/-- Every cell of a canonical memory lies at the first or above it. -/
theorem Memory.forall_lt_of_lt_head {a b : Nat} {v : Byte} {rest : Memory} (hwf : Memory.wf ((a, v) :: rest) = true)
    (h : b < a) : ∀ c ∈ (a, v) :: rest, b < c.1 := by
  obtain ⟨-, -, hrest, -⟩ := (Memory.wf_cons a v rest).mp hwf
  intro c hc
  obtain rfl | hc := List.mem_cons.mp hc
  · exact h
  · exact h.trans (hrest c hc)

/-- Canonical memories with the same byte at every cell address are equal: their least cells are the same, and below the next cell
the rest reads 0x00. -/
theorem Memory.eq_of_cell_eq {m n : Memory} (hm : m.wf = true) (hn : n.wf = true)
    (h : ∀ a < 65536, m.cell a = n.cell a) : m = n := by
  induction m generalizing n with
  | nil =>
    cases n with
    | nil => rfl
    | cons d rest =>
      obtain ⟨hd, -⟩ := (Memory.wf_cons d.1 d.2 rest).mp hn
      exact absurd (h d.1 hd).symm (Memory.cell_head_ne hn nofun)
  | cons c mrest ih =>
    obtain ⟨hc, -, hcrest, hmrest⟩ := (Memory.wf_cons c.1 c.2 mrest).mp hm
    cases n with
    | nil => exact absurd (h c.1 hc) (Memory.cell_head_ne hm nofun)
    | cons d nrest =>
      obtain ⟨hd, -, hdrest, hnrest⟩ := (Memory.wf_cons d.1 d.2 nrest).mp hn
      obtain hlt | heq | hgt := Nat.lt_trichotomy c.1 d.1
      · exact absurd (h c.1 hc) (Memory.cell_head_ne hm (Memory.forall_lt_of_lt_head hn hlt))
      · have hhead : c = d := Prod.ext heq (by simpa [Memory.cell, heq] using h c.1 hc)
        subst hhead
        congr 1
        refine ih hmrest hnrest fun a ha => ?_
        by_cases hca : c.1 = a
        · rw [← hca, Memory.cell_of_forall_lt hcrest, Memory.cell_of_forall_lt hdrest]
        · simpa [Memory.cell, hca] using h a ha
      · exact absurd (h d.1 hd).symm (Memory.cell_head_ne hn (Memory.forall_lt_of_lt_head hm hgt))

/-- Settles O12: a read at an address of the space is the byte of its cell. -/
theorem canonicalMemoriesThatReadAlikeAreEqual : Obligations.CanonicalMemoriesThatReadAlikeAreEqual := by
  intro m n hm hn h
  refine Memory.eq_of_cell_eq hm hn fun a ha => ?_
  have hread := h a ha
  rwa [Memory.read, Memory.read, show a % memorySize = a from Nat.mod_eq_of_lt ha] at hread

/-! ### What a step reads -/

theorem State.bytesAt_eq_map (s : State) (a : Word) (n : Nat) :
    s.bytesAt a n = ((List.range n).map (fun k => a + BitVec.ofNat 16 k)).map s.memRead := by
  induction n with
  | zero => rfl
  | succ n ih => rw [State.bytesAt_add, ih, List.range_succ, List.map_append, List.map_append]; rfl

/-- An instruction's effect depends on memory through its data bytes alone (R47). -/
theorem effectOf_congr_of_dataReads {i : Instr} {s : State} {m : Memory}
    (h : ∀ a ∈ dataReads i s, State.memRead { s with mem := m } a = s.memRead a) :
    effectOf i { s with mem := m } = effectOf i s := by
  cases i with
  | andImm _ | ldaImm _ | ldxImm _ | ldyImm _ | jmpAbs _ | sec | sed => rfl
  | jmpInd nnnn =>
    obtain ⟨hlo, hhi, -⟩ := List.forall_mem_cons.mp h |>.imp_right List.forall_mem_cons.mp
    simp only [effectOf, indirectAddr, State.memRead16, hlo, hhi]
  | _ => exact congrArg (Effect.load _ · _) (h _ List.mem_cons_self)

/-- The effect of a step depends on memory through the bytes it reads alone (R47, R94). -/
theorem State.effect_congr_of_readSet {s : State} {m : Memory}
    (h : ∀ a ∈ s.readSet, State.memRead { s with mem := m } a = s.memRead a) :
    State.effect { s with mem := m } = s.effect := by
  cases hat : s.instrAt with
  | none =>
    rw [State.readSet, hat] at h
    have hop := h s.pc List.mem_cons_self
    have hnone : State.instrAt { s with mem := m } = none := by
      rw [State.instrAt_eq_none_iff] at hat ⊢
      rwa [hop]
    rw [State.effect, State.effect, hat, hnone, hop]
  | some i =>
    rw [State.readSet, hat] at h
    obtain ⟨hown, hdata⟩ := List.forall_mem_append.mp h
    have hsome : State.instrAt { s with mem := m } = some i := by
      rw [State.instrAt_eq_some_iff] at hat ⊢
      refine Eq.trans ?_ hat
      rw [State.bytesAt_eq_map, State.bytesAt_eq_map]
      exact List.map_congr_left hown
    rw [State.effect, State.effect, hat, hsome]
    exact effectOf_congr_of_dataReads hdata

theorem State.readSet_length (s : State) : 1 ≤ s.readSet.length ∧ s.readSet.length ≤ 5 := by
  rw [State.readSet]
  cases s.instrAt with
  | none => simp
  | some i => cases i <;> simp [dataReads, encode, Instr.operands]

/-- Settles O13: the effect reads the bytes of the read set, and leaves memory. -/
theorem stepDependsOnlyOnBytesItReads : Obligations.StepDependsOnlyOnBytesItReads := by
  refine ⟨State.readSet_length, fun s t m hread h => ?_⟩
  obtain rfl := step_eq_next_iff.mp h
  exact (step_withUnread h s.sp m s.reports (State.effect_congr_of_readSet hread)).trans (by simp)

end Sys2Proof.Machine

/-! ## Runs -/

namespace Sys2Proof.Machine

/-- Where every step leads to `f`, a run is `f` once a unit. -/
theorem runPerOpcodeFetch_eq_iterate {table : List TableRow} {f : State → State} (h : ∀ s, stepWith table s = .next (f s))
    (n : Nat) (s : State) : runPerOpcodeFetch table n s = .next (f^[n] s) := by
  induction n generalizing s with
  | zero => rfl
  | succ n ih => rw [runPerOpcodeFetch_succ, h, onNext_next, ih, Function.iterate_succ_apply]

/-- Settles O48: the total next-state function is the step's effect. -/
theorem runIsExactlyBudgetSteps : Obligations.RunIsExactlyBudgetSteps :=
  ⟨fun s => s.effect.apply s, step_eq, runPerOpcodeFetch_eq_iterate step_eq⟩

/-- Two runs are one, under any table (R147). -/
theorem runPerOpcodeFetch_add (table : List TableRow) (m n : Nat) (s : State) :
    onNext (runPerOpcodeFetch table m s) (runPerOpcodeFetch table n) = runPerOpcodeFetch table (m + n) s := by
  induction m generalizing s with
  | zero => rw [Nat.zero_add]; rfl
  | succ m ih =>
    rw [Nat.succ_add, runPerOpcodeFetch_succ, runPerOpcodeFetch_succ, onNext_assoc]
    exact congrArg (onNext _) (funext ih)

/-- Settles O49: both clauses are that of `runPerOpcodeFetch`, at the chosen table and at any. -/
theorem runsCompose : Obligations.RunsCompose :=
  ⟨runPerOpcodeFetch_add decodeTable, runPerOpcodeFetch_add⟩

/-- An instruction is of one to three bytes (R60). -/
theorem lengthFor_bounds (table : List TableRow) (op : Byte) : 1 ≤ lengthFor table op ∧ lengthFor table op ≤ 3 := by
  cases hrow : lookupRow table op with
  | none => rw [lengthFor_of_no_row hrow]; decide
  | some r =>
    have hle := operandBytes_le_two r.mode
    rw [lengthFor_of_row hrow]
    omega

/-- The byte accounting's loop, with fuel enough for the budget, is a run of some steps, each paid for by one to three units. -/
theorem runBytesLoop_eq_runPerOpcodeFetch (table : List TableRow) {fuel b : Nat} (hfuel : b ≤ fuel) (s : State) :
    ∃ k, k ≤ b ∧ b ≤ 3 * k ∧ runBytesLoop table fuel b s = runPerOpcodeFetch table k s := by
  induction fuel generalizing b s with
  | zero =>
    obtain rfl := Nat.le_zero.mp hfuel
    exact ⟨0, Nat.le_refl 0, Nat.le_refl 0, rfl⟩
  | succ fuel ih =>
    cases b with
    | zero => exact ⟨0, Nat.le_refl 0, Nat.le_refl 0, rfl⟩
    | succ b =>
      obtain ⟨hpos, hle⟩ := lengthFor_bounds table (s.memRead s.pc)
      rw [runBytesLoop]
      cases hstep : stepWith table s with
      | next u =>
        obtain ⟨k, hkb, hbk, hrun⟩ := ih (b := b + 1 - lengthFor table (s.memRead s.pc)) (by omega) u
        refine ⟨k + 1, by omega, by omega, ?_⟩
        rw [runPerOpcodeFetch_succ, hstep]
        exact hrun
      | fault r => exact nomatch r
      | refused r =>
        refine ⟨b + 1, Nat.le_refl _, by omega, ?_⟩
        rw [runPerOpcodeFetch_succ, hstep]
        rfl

----------

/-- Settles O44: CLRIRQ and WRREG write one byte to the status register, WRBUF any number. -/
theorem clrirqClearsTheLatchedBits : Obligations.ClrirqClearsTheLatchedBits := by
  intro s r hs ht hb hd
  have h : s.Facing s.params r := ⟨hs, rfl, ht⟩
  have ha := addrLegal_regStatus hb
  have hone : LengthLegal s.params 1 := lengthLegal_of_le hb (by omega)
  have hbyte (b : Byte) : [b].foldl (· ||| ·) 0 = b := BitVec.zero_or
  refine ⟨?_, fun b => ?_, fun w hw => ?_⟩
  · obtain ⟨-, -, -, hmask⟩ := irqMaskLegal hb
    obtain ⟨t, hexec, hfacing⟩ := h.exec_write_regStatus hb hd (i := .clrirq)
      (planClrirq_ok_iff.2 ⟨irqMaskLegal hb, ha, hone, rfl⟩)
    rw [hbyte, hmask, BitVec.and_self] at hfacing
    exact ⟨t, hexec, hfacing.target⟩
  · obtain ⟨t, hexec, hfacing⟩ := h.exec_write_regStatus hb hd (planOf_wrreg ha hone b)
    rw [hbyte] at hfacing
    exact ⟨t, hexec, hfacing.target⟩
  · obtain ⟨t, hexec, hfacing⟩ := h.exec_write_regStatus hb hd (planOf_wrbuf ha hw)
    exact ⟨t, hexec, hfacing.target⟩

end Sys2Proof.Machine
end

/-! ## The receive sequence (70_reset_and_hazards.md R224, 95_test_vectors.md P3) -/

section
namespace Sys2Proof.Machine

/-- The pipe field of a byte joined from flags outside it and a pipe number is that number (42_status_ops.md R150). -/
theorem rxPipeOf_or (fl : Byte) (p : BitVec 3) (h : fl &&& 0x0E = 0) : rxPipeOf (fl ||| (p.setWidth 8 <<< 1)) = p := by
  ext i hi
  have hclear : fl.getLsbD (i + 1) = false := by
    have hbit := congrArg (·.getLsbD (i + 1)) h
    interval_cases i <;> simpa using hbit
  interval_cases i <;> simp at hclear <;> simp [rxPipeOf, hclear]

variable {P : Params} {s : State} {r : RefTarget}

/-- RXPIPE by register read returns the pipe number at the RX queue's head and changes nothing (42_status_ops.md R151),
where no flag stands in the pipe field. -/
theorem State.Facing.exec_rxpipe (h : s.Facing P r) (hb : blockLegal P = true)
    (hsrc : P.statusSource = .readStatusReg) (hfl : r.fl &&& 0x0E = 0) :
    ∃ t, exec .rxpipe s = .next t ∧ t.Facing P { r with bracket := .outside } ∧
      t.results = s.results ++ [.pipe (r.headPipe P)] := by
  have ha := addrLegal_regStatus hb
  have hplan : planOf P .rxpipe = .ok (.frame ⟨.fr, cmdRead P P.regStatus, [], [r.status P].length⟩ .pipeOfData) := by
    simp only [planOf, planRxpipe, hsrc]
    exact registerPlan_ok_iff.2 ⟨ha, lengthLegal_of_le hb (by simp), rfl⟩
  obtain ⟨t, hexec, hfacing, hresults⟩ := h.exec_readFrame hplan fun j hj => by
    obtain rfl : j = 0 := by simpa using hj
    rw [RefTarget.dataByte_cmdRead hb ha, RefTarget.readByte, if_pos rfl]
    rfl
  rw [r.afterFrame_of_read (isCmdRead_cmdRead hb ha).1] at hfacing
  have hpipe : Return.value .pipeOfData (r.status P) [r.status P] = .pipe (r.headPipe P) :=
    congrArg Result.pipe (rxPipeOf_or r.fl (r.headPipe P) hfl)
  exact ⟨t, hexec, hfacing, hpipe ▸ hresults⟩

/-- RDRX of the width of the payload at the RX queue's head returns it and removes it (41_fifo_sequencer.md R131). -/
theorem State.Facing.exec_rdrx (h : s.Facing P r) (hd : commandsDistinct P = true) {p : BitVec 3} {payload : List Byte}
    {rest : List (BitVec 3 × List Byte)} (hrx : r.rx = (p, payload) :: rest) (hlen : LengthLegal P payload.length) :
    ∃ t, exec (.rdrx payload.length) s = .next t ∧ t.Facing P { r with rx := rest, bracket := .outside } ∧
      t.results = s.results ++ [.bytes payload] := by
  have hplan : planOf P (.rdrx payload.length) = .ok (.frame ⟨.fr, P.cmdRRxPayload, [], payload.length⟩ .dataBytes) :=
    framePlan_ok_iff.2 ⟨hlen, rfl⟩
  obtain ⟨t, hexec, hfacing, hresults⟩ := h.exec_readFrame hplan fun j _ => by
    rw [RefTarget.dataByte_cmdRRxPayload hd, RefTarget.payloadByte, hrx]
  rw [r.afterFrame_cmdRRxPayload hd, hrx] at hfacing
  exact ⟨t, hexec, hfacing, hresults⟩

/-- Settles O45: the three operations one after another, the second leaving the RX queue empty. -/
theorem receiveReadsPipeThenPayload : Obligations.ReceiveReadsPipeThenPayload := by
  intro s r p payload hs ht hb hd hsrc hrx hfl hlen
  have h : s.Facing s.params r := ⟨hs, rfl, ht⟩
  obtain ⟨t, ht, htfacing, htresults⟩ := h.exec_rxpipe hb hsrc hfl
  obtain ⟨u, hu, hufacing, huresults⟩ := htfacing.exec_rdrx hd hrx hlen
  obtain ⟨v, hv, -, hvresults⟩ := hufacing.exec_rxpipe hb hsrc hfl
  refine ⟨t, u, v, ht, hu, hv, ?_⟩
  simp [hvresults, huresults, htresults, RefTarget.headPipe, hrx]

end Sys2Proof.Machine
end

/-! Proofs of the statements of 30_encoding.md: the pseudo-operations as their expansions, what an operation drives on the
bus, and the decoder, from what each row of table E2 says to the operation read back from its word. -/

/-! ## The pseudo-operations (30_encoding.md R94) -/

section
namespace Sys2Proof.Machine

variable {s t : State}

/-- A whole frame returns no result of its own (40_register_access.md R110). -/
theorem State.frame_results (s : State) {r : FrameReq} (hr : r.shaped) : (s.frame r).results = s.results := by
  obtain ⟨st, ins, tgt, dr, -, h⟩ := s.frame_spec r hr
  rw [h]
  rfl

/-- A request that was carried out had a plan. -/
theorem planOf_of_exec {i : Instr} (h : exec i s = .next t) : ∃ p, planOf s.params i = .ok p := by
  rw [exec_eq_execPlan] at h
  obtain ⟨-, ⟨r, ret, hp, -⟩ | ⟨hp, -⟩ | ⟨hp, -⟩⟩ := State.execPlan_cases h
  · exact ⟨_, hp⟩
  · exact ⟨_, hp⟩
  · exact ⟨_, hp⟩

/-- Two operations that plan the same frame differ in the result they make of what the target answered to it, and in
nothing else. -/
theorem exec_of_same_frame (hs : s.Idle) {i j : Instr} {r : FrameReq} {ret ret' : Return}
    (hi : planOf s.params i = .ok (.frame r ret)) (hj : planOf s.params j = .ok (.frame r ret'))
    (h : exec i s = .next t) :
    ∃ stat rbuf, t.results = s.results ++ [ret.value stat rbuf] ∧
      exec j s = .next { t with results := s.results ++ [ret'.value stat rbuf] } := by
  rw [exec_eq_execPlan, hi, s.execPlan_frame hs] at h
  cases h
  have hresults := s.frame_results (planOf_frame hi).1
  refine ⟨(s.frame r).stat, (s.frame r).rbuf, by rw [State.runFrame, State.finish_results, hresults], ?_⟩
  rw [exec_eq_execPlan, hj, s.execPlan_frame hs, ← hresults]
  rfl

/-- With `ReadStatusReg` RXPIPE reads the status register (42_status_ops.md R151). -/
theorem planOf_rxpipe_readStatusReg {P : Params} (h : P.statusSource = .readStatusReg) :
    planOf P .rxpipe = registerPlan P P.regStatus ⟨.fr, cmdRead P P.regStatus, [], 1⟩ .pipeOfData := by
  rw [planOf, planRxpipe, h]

----------

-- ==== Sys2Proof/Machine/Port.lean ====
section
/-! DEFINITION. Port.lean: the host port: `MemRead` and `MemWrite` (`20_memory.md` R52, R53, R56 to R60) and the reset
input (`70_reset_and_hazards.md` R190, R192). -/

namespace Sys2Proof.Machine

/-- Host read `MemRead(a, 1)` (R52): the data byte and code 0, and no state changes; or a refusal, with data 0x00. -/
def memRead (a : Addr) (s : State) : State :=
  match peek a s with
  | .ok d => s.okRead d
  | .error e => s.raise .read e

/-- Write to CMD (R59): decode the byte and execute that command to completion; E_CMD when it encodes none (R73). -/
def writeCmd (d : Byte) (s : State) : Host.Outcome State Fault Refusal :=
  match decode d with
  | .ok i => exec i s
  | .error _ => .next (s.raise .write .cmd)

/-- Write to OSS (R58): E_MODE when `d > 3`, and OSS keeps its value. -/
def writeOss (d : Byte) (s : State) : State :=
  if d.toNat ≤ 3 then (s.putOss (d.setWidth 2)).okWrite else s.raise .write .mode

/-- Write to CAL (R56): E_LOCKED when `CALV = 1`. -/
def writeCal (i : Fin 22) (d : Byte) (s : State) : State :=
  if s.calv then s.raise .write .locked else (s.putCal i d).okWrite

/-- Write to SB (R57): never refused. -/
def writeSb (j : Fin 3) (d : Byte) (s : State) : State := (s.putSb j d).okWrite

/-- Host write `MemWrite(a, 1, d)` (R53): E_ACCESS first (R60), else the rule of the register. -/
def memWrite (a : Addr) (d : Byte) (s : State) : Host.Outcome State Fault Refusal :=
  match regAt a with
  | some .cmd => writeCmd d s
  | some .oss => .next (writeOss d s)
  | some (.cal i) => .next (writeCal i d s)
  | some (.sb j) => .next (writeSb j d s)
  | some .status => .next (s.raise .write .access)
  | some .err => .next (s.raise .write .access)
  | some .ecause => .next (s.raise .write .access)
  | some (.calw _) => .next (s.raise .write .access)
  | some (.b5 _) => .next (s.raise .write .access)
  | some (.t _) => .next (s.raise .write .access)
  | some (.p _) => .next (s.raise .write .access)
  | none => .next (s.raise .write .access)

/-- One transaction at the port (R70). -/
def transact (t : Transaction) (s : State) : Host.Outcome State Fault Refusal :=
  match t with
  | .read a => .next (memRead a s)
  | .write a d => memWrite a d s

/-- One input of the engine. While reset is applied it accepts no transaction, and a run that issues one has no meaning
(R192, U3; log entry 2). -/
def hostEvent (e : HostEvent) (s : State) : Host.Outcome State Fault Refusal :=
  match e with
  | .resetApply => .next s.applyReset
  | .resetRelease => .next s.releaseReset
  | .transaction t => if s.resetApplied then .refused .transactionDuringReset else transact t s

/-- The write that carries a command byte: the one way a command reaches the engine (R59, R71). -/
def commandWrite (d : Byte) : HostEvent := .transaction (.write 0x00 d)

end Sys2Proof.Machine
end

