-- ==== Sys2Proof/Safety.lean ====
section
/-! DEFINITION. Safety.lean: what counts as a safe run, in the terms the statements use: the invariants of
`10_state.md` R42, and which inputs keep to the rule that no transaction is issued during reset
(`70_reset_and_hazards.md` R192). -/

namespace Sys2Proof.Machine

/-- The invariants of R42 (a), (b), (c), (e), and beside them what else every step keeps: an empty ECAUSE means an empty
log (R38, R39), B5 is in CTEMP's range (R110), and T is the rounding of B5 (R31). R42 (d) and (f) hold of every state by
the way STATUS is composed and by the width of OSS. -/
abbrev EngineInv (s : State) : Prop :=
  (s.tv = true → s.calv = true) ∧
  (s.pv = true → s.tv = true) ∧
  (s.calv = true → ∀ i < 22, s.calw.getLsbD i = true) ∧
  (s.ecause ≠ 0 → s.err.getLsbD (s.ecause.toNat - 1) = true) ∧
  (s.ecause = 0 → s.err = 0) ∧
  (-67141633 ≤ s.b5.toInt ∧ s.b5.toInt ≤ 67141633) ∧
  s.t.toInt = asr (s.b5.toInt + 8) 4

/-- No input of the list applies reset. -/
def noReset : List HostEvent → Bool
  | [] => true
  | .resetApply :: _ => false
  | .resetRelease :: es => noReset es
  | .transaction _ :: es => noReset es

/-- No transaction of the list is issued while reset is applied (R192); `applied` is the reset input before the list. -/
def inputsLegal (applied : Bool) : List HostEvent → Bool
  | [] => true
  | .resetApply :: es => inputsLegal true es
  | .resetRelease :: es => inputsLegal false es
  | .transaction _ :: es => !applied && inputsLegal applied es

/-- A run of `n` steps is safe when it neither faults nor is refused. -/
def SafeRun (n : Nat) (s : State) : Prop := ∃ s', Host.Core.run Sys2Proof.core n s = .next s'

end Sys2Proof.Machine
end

----------

**WHAT YOU WILL DO:** The lines to extract from the data above begin with the line containing "(s.calv = true" and end with the line containing "the list. -/". Extract them exactly, including both.

**RESULT BELOW:**
  (s.calv = true → ∀ i < 22, s.calw.getLsbD i = true) ∧
  (s.ecause ≠ 0 → s.err.getLsbD (s.ecause.toNat - 1) = true) ∧
  (s.ecause = 0 → s.err = 0) ∧
  (-67141633 ≤ s.b5.toInt ∧ s.b5.toInt ≤ 67141633) ∧
  s.t.toInt = asr (s.b5.toInt + 8) 4

/-- No input of the list applies reset. -/
def noReset : List HostEvent → Bool
  | [] => true
  | .resetApply :: _ => false
  | .resetRelease :: es => noReset es
  | .transaction _ :: es => noReset es

/-- No transaction of the list is issued while reset is applied (R192); `applied` is the reset input before the list. -/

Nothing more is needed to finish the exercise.